Exploring finds rare resources, and occasionally technology unlocks that simply can't be had any other way. There's sights to see, too. Especially as the terraforming continues apace, the planet visibly changes. What was once a hostile dustball exposed to hard vacuum starts to form an atmosphere--and the sky changes colour--and then lakes, then plantlife. Your base could be under that lake. Eventually, insects and animals are part of the picture. Just never got there yet, but likely will.
It plays fine in coop. In a zesty change of pace, I'm building up the base while the missus does more exploring. There's not that much base-building to do, and new machines only need to be placed every now and again. So it works generally, but not perfectly well. Sometimes things get desychronized; a locker won't work right, or once, my remote players had a never-ending meteor storm though it had long-since passed for me and all was calm. But on the whole, smallish issues. Relogging fixes them. And that means other players to go pick up all the nuggets for me.
I'm not streaming this one right now, but we may later on. I am doing other things on occasion, and as always, you're welcome to join me. If you made it down here, you're my kind of person and I'd enjoy your viewership. Crack a joke in the chat at http://www.twitch.tv/fdejeuner.

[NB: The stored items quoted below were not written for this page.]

-- ==== Sys2Proof/Machine/Graphs.lean ====
section
/-!
DEFINITION. Placing, relocating and patching graphs (R162, R199, R284 to R286, R288 to R290), and the graph commands (group
0x04xx: R288, R289, R292, R293).
-/
namespace Sys2Proof.Machine

/-! ### Placement (R284) -/

/-- Mapped sites of a field set in order of (vfield, vy, vx). -/
def Engine.setTiles (e : Engine) (fields : Nat) : List Loc :=
  (setBits fields 96).flatMap (fun f => (List.range 696).filterMap (fun v => ((e.field f).siteOf v).map (fun s => { field := f, site := s })))

/-- What stands on a tile: (index, first granule, granules, staging window) of every region entry, and of the placements whose entries
are still to be written. -/
def Engine.regionsOn (e : Engine) (t : Loc) : List (Nat × Nat × Nat × Bool) :=
  let ti := e.tile t
  (ti.region.filter (fun x => regValid x.2)).map (fun x => (x.1, regBase x.2, regSize x.2, regKind x.2 == 2)) ++
  e.graphs.flatMap (fun g => (g.2.placed.filter (fun x => x.1 == locKey t)).flatMap (fun x =>
    (x.2.regions.filter (fun r => !regValid (ti.reg r.2.2.1))).map (fun r =>
      let d := (g.2.classes.getD r.1 {}).decls.getD r.2.1 {}
      (r.2.2.1, r.2.2.2 / 4096, d.size, d.kind == 2))))

/-- Placements of every graph on a tile. -/
def Engine.placementsOn (e : Engine) (t : Loc) : List Placement :=
  e.graphs.flatMap (fun g => (g.2.placed.filter (fun x => x.1 == locKey t)).map (·.2))

/-- A position below `total` at which `n` consecutive places are free. -/
def lowestRun (used : Nat → Bool) (total n : Nat) : Option Nat :=
  if n = 0 then some 0 else (List.range (total + 1 - n)).find? (fun a => (List.range n).all (fun i => !used (a + i)))

/-- One declaration of class c placed beside what is there (R162): the lowest region index and the lowest address. -/
def placeDecl (c : Nat) (used : List (Nat × Nat × Nat × Bool)) (k : Nat) (d : Decl) : Option ((Nat × Nat × Nat × Bool) × (Nat × Nat × Nat × Nat)) := do
  let i ← (List.range 64).find? (fun i => used.all (fun x => x.1 != i))
  let b ← (List.range (481 - d.size)).find? (fun b => (d.kind != 2 || b % 4 == 0) && used.all (fun x => decide (b + d.size ≤ x.2.1) || decide (x.2.1 + x.2.2.1 ≤ b)))
  if d.kind = 2 ∧ 8 ≤ (used.filter (fun x => x.2.2.2)).length then none
  else pure ((i, b, d.size, d.kind == 2), (c, k, i, b * 4096))

/-- The declarations of a class in order. -/
def placeDecls (c : Nat) : List (Nat × Decl) → List (Nat × Nat × Nat × Bool) → Option (List (Nat × Nat × Nat × Bool) × List (Nat × Nat × Nat × Nat))
  | [], used => some (used, [])
  | (k, d) :: r, used => do
    let (u, x) ← placeDecl c used k d
    let (used, xs) ← placeDecls c r (used ++ [u])
    pure (used, x :: xs)

/-- A class of a graph placed on a tile that virtual tile word `w` names, after the classes before it. -/
def Engine.placeClass (e : Engine) (t : Loc) (w : Nat) (g : Graph) (pl : Placement) (c : Nat) : Option Placement := do
  let cl := g.classes.getD c {}
  let others := e.placementsOn t ++ [pl]
  let used := e.regionsOn t ++ pl.regions.map (fun r => let d := (g.classes.getD r.1 {}).decls.getD r.2.1 {}; (r.2.2.1, r.2.2.2 / 4096, d.size, d.kind == 2))
  let (_, rs) ← placeDecls c (cl.decls.zipIdx.map (fun x => (x.2, x.1))) used
  let red ← lowestRun (fun i => others.any (fun q => q.reds.any (fun x => decide (x.2.1 ≤ i) && decide (i < x.2.1 + x.2.2)))) 256 cl.reds.length
  let here := (g.nodes.zipIdx.filter (fun x => x.1.cls == c && x.1.spread.contains w)).map (fun x => (x.2, x.1))
  let tasks := (List.range 768).filter (fun i => others.all (fun q => q.nodes.all (fun x => x.2 != i)))
  if tasks.length < here.length then none
  else
    let es ← here.foldlM (fun (l : List (Nat × Nat × Nat)) x => do
      let n := x.2.edges.length
      let a ← lowestRun (fun i => (others.flatMap (·.edges) ++ l).any (fun y => decide (y.2.1 ≤ i) && decide (i < y.2.1 + y.2.2))) 1024 n
      pure (l ++ [(x.1, a, n)])) []
    pure { pl with
      regions := pl.regions ++ rs, nodes := pl.nodes ++ (here.map (·.1)).zip tasks, edges := pl.edges ++ es, reds := pl.reds ++ [(c, red, cl.reds.length)] }

/-- The classes of a graph that hold a virtual tile. -/
def Graph.classesOf (g : Graph) (w : Nat) : List Nat := (g.classes.zipIdx.filter (fun x => x.1.tiles.contains w)).map (·.2)

/-- Check 0x0C: every class of a virtual tile placed, class by class. -/
def Engine.placeTile (e : Engine) (t : Loc) (w : Nat) (g : Graph) : Except LoadFail Placement :=
  (g.classesOf w).foldlM (fun pl c => match e.placeClass t w g pl c with | some pl => .ok pl | none => .error { code := 0x0C, record := c }) {}

/-- Slots of a run set to a use. -/
def Tile.setUses (ti : Tile) (a n : Nat) (u : SlotUse) : Tile := (List.range n).foldl (fun ti i => ti.setUse (a + i) u) ti

/-- Check 0x0D: the lowest free runs for the slot pools of a tile's classes, leaving 512 slots (R201, R284). -/
def Tile.placePool (ti : Tile) (h : Nat) (g : Graph) (cs : List Nat) : Option (Tile × List (Nat × Nat × Nat)) :=
  cs.foldlM (fun (x : Tile × List (Nat × Nat × Nat)) c => do
    let n := (g.classes.getD c {}).pool
    let a ← lowestRun (fun k => x.1.useOf k != .free) kvSlots n
    let ti := x.1.setUses a n (.pool h)
    if ti.openSlots < 512 then none else pure (ti, x.2 ++ [(c, a, n)])) (ti, [])

/-- Check 0x0D: the adapter area of a partition on a tile, zero-filled at its allocation and shared by its graphs (R292, R293; log entry
32). -/
def Tile.placeAdapt (ti : Tile) (p a : Nat) : Option (Tile × Nat) :=
  match (ti.slotUse.filter (fun x => x.2 == .adapter p)).map (·.1) with
  | k :: r => if a ≤ r.length + 1 then some (ti, k) else none
  | [] => do
    let k ← lowestRun (fun k => ti.useOf k != .free) kvSlots a
    let ti := ((List.range a).foldl (fun ti i => ti.zeroSlot (k + i)) ti).setUses k a (.adapter p)
    if ti.openSlots < 512 then none else pure (ti, k)

/-! ### Relocation (R199, R285, R286) -/

/-- Where declaration k of class c stands. -/
def Placement.baseOf (pl : Placement) (c k : Nat) : Nat := match pl.regions.find? (fun r => r.1 == c && r.2.1 == k) with | some r => r.2.2.2 | none => 0
/-- Region index of declaration k of class c. -/
def Placement.indexOf (pl : Placement) (c k : Nat) : Nat := match pl.regions.find? (fun r => r.1 == c && r.2.1 == k) with | some r => r.2.2.1 | none => 0
/-- Descriptor index of reduction k of class c. -/
def Placement.redOf (pl : Placement) (c k : Nat) : Option Nat := match pl.reds.find? (fun r => r.1 == c) with | some r => if k < r.2.2 then some (r.2.1 + k) else none | none => none
/-- First pool slot of class c. -/
def Placement.poolOf (pl : Placement) (c : Nat) : Nat := match pl.pool.find? (fun r => r.1 == c) with | some r => r.2.1 | none => 0

/-- The slice of a virtual tile, by index (R178). -/
def Image.sliceAt (im : Image) (w : Nat) : Option (Nat × Slice) := (im.slices.zipIdx.find? (fun x => x.1.vtile == w)).map (fun x => (x.2, x.1))

/-- A part of a weight fetch: KIND, PAGES, SOURCE, unpacked bytes. -/
structure FetchPart where
  kind : Nat
  pages : Nat
  source : Nat
  bytes : Nat

/-- NV pages merged while they are consecutive in one extent. -/
def mergeNv : List (Nat × Nat × Nat) → List FetchPart
  | [] => []
  | (x, p, n) :: r =>
    match mergeNv r, r with
    | f :: fs, (y, _, _) :: _ => if x = y then { f with pages := f.pages + 1, source := p, bytes := f.bytes + n } :: fs else { kind := 0, pages := 1, source := p, bytes := n } :: f :: fs
    | fs, _ => { kind := 0, pages := 1, source := p, bytes := n } :: fs

/-- Byte range [a, b) of tier data cut at slots of 16 KiB, with lengths in whole 64 bytes (log entry 33). -/
def tierParts (kind a b : Nat) (slotOf : Nat → Nat) : List FetchPart :=
  if b ≤ a then []
  else ((List.range (ceilDiv b 16384)).filter (fun k => decide (a / 16384 ≤ k))).map (fun k =>
    { kind := kind, pages := 1, source := slotOf k, bytes := ceilDiv (min b (16384 * (k + 1)) - max a (16384 * k)) 64 * 64 })

/-- Sum of the first n of a list. -/
def sumTake (l : List Nat) (n : Nat) : Nat := (l.take n).foldl (· + ·) 0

So in the end, you've got a game that's pretty calm and composed, and as long as you remember to pack some snacks and not dive off cliffs, there's pretty much nothing here to kill you. It requires you meander the map, at least if you want to win the game in a reasonable amount of time. Sometimes you just have to wait for something to happen. But you get a planet that starts off as a dustball, and becomes steadily more lush over time. So it's worth the price of admission, in my excellent opinion.